### GOAL OF THE EXERCISE:
In the records that follow, the lines from the one containing "(([2, 3, 4, 5].map" to the one containing "else if t.scratchSize", inclusive, are to be given again exactly.

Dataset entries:
>>>>
/-- A register that only the stores of deleted outputs read when a vertex stage returns. -/
def deadOutput (vs : ComposeStage) (kept : List IfaceEntry) (p : Place) : Bool :=
  match p with
  | .v n => (outputRegs (vs.slots.filter (fun o => !kept.contains o))).contains n &&
      !(outputRegs (kept ++ vs.iface.filter (fun o => o.out && o.sys))).contains n
  | .s _ => false
  | .p _ => false

/-- A register that the glue reads when a stage returns: an output's. -/
def stageOutput (l : List IfaceEntry) (p : Place) : Bool :=
  match p with
  | .v n => (outputRegs l).contains n
  | .s _ => false
  | .p _ => false

/-- The outputs of a stage. -/
def ComposeStage.outputs (g : ComposeStage) : List IfaceEntry := g.iface.filter (fun e => e.out)

/-- The fold and branch passes over a stage's code; a stage that reads FPSTAT or STATUS stays as it is (R289). -/
def foldStage (f : Fragments) (g : ComposeStage) : List Word :=
  if readsStatus g.code then g.code else branchPass (f.known g) (foldPass (f.known g) (stageOutput g.outputs) g.code)

/-- The vertex stage's code after all passes. -/
def composedVertex (f : Fragments) (vs : ComposeStage) (kept : List IfaceEntry) : List Word :=
  if readsStatus vs.code then vs.code else deadPass (f.known vs) (foldStage f vs) (deadOutput vs kept) (stageOutput (kept ++ vs.iface.filter (fun o => o.out && o.sys))) []

/-- The segments of Listing 19.2 after the passes (Listing 19.3): S folded, the stores of `nrm` taken out of V and P with what
only they read, D folded and its branches settled. -/
def composedSegments : List (List Word) :=
  let none_ := fun (_ : Place) => false
  [foldPass {} none_ (listingS.map encode), deadPass {} (listingV.map encode) none_ none_ nrmStores.1,
   deadPass {} (listingP.map encode) none_ none_ nrmStores.2,
   branchPass listingKnown (foldPass listingKnown none_ (listingD.map encode)),
   branchPass listingKnown (foldPass listingKnown none_ (listingE.map encode))]

/-- Sizes of the stretches of glue that the passes leave, of `room` words together: the composer's own choice, since the glue's words
are (R350). Stretch j is the first of the n that follow. -/
def passedSizes (seed : List Byte) : Nat → Nat → Nat → List Nat
  | _, 0, _ => []
  | j, n + 1, room =>
    let k := 1 + Config.yealmWords seed (16 + j) % (room - n)
    k :: passedSizes seed (j + 1) n (room - k)

/-- The composed body after the plain one. For the request of Listing 19.1 its stretches of glue are those of the plain body but the
first, which loads the areas' bases and gives up words where the code has grown (R294); for any other request the passes fold and
delete words of the glue too, so that its stretches are of words and sizes of their own. None where it would hold more words than the
plain body (R350). (DEDUCED, log 66.) -/
def composedBody (y : Yealm) (seed : List Byte) : Option YealmBody :=
  let kept := keptSlots y.vs y.fs
  let stages := [composedVertex y.frags y.vs kept, foldStage y.frags y.fs]
  let off := 64 + 4 * y.plain.words.length
  if isListing y.vs y.fs y.frags then
    let codes := composedSegments ++ stages
    let sizes := requestSizes y.vs y.fs y.frags seed
    let more := sumNat sizes + sumNat (codes.map List.length) - y.plain.words.length
    let first := sizes.headD 0
    if first ≤ more then none
    else some (makeBody seed (fun j => if j = 0 then 16 else j) off kept ((first - more) :: sizes.drop 1) codes)
  else
    let room := y.plain.words.length - sumNat (stages.map List.length)
    if room < 3 then none else some (makeBody seed (fun j => 16 + j) off kept (passedSizes seed 0 3 room) stages)

/-- The yealm head (Table 18.10), with DISPATCH to PLAIN_OFF. -/
def yealmHead (words need optstat : Nat) : List Word :=
  [0xFF000FF0, encode (.bra 15), 0x00594C4D, BitVec.ofNat 32 optstat, 64, 0, BitVec.ofNat 32 need,
   BitVec.ofNat 32 (64 + 4 * words)] ++ List.replicate 8 0

/-! ### COMPOSE (R283, R284) -/

/-- A compose request (Table 18.8). -/
structure ComposeReq where
  bits_ : Nat
  deriving DecidableEq, Repr

/-- Slot i of a request: 0 vertex stage, 1 fragment stage, 2 to 5 fragments, 6 output. -/
def ComposeReq.slot (r : ComposeReq) (i : Nat) : Nat := bits r.bits_ (16 * i + 15) (16 * i)
/-- OUT_OFF. -/
def ComposeReq.outOff (r : ComposeReq) : Nat := bits r.bits_ 159 128
/-- OUT_LEN. -/
def ComposeReq.outLen (r : ComposeReq) : Nat := bits r.bits_ 191 160
/-- OPT. -/
def ComposeReq.opt (r : ComposeReq) : Bool := r.bits_.testBit 224

/-- The slots that a request names, each with the permission and type its capability needs. -/
def ComposeReq.named (r : ComposeReq) : List (Nat × Byte × Nat) :=
  [(r.slot 0, permR, 1), (r.slot 1, permR, 1), (r.slot 6, permW, 1)] ++
    (([2, 3, 4, 5].map r.slot).filter (fun n => n ≠ 0xFFFF)).map (fun n => (n, permR, 0))

/-- The checks of a request, in order (R283). -/
def composeCheck (c : Context) (t : Team) (off : Nat) (r : ComposeReq) : Option Cause :=
  if off % 64 ≠ 0 then some .misalign
  else if t.scratchSize < off + 64 then some .bounds
  else if bits r.bits_ 511 225 ≠ 0 || bits r.bits_ 223 192 ≠ 0 || bits r.bits_ 127 112 ≠ 0 then some .illegal
  else if r.named.any (fun e => !(c.slot e.1).2) then some .captag
  else if r.named.any (fun e => !hasPerm (capPerm (c.slot e.1).1) e.2.1 || (capType (c.slot e.1).1).toNat ≠ e.2.2) then some .perm
  else if r.outOff % 64 ≠ 0 then some .misalign
  else if (capRegister (c.slot (r.slot 6)).1).bound.toNat < r.outOff + r.outLen then some .bounds
  else none

/-- The bytes off to off + n − 1 of an output, page by page, each checked for a write (R158). -/
def State.writeSpan (s : State) (core : Nat) (c : Context) (x : XReg) : Nat → Nat → Nat →
    TexM (List Run × List (Nat × Nat))
  | 0, _, _ => .ok ([], [])
  | fuel + 1, off, n =>
    if n = 0 then .ok ([], [])
    else
      let here := min n (65536 - (x.base.toNat + off) % 65536)
      match s.checkAccess core c x .store false 1 here off with
      | .bad o cause sub f _ => texFault o cause sub f
      | .ok runs l =>
        match s.writeSpan core c x fuel (off + here) (n - here) with
        | .error e => .error e
        | .ok (r', l') => .ok (runs ++ r', l ++ l')

/-- The inputs of a COMPOSE, read and judged. -/
structure ComposeIn where
  vs : StageRead
  fs : StageRead
  frags : List FragRead
  deriving DecidableEq, Repr

/-- A fault of the reads, or what was read. -/
def State.composeIn (s : State) (core : Nat) (cache : List (Nat × List Byte)) (c : Context) (r : ComposeReq) : TexRun ComposeIn :=
  let x := fun (i : Nat) => capRegister (c.slot (r.slot i)).1
  let fragX := fun (i : Nat) => if r.slot i = 0xFFFF then none else some (x i)
  let frag := fun (k : Nat) => s.readFrag core cache c k (fragX (k + 2))
  texBind (s.readStage core cache c (x 0) 0) (fun vs =>
  texBind (s.readStage core cache c (x 1) 1) (fun fs =>
  texBind (frag 0) (fun a =>
  texBind (frag 1) (fun b =>
  texBind (frag 2) (fun d =>
  texBind (frag 3) (fun v => texPure { vs := vs, fs := fs, frags := [a, b, d, v] }))))))

/-- Bits of a fragment. -/
def ComposeIn.frag (i : ComposeIn) (k : Nat) : Option (Nat × Nat) := (nth i.frags k {}).value

/-- Every issue of the inputs (R284). -/
def ComposeIn.issues (i : ComposeIn) : List ComposeIssue :=
  let widths := (upto 4).map (fun k => (i.frag k).map (fun f => f.2))
  let refs := fun (g : Option ComposeStage) => match g with
    | none => []
    | some g => matchRefs g widths
  let vertex := match i.vs.stage, i.frag 3 with
    | some vs, some (v, _) => matchVertex vs (attrList v)
    | _, _ => []
  let fragment := match i.vs.stage, i.fs.stage with
    | some vs, some fs => matchFragment vs fs
    | _, _ => []
  i.vs.issues ++ i.fs.issues ++ i.frags.flatMap (fun f => f.issues) ++ refs i.vs.stage ++ refs i.fs.stage ++ vertex ++ fragment

/-- The fragments of well-formed inputs. -/
def ComposeIn.fragments (i : ComposeIn) : Fragments :=
  let f := fun (k : Nat) => ((i.frag k).map (fun f => f.1)).getD 0
  { raster := f 0, depth := f 1, blend := f 2, vfmt := f 3, stride := bits (f 3) 15 0, attrs := attrList (f 3) }

/-- The lines that a die's composer still holds, each a free choice (R291). -/
def State.composerHeld (s : State) (core : Nat) : List (Nat × List Byte) :=
  let l := (s.dieAt (core / 64)).comp
  ((upto l.length).zip l).filterMap (fun e => if Config.stillHeld (s.freeCount + e.1) then some e.2 else none)

/-- Leaves marked and lines kept after the reads of a COMPOSE, which are charged to its context (R327). -/
def State.keepComposer (s : State) (core ctx : Nat) (cache : List (Nat × List Byte)) (use : TexUse) : State :=
  let s := s.markLeaves core ctx false use.leaves
  let d := s.dieAt (core / 64)
  let comp := (distinct use.sectors).foldl (fun l x =>
    if l.any (fun e => e.1 = x) then l else (x, memRead s.mem (32 * x) 32) :: l) cache
  let s := s.charge ctx (demandOf core (distinct use.sectors))
  { s.setDie (core / 64) { d with comp := comp } with freeCount := s.freeCount + 512 + cache.length }

/-- The bytes of a yealm that runs cover, from an offset of it, written (R285). -/
def State.writeYealm (s : State) (runs : List Run) (off : Nat) (b : List Byte) : State :=
  s.writePhys (pairBytes ((runAddresses runs).drop off) b)

/-- COMPOSE performed: the status word's CODE and ENTRY are returned, with the yealm written where CODE is 0; or it
faults and writes nothing. -/
def State.composeDone (s : State) (g : Group) (p : Pend) : State :=
  match s.contextOf g, s.team? g.team with
  | some c, some t =>
    let off := (p.opc g 0).toNat
    let r : ComposeReq := { bits_ := leValue (s.scratchRead t off 64) }
    match composeCheck c t off r with
    | some cause => s.faultPend g p (cmdTrap cause off)
    | none =>
      if t.poisoned off 64 then s.faultPend g p { cmdTrap .poison off with sub := 0xFF }
      else
        let cache := s.composerHeld g.core
        let (read, use) := s.composeIn g.core cache c r
        match read with
        | .error (_, e) => (s.markLeaves g.core c.id false use.leaves).faultPend g p e
        | .ok inp =>
          let status := fun (s : State) (code entry : Nat) =>
            (s.keepComposer g.core c.id cache use).returnAll g.id p 0 (fun _ _ => BitVec.ofNat 32 (code + 256 * entry))
          match inp.vs.stage, inp.fs.stage, leastIssue inp.issues with
          | some vs, some fs, none =>
            let f := inp.fragments
            let body := plainBody vs fs f (composeSeed vs fs f)
            let words := body.words
            let size := 64 + 4 * words.length
            if r.outLen < size then status s 5 0
            else
              let die := g.core / 64
              let d := s.dieAt die
              let queued := r.opt && decide (d.optQueue.length < 64)
              let optstat := if !r.opt then 3 else if queued then 0 else 4
              let span := if queued then min r.outLen (size + 4 * words.length) else size
              (match s.writeSpan g.core c (capRegister (c.slot (r.slot 6)).1) (span / 65536 + 2) r.outOff span with
                | .error (_, e) => s.faultPend g p e
                | .ok (runs, leaves) =>
                  let s := s.markLeaves g.core c.id true leaves
                  let s := s.charge c.id ((.composer die, 4 * words.length) :: demandOf g.core (runSectors runs))
                  let s := s.writeYealm runs 0 (wordBytes (yealmHead words.length (yscratch vs.slots.length) optstat ++ words))
                  let (id, s) := s.newId
                  let y : Yealm := { id := id, vs := vs, fs := fs, frags := f, plain := body }
                  let s : State := { s with yealms := s.yealms ++ [y] }
                  let s := if queued then
                      s.setDie die { s.dieAt die with optQueue := (s.dieAt die).optQueue ++
                        [{ yealm := id, group := g.id, ctx := c.id, pages := distinct (leaves.map (fun e => e.2 / 65536)), runs := runs, outLen := r.outLen }] }
                    else s
                  status s 0 0)
          | _, _, some (code, entry) => status s code entry
          | _, _, none => status s 3 0
  | _, _ => s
<<<<
### OUTPUT FOR THIS EXERCISE:
    (([2, 3, 4, 5].map r.slot).filter (fun n => n ≠ 0xFFFF)).map (fun n => (n, permR, 0))

/-- The checks of a request, in order (R283). -/
def composeCheck (c : Context) (t : Team) (off : Nat) (r : ComposeReq) : Option Cause :=
  if off % 64 ≠ 0 then some .misalign
  else if t.scratchSize < off + 64 then some .bounds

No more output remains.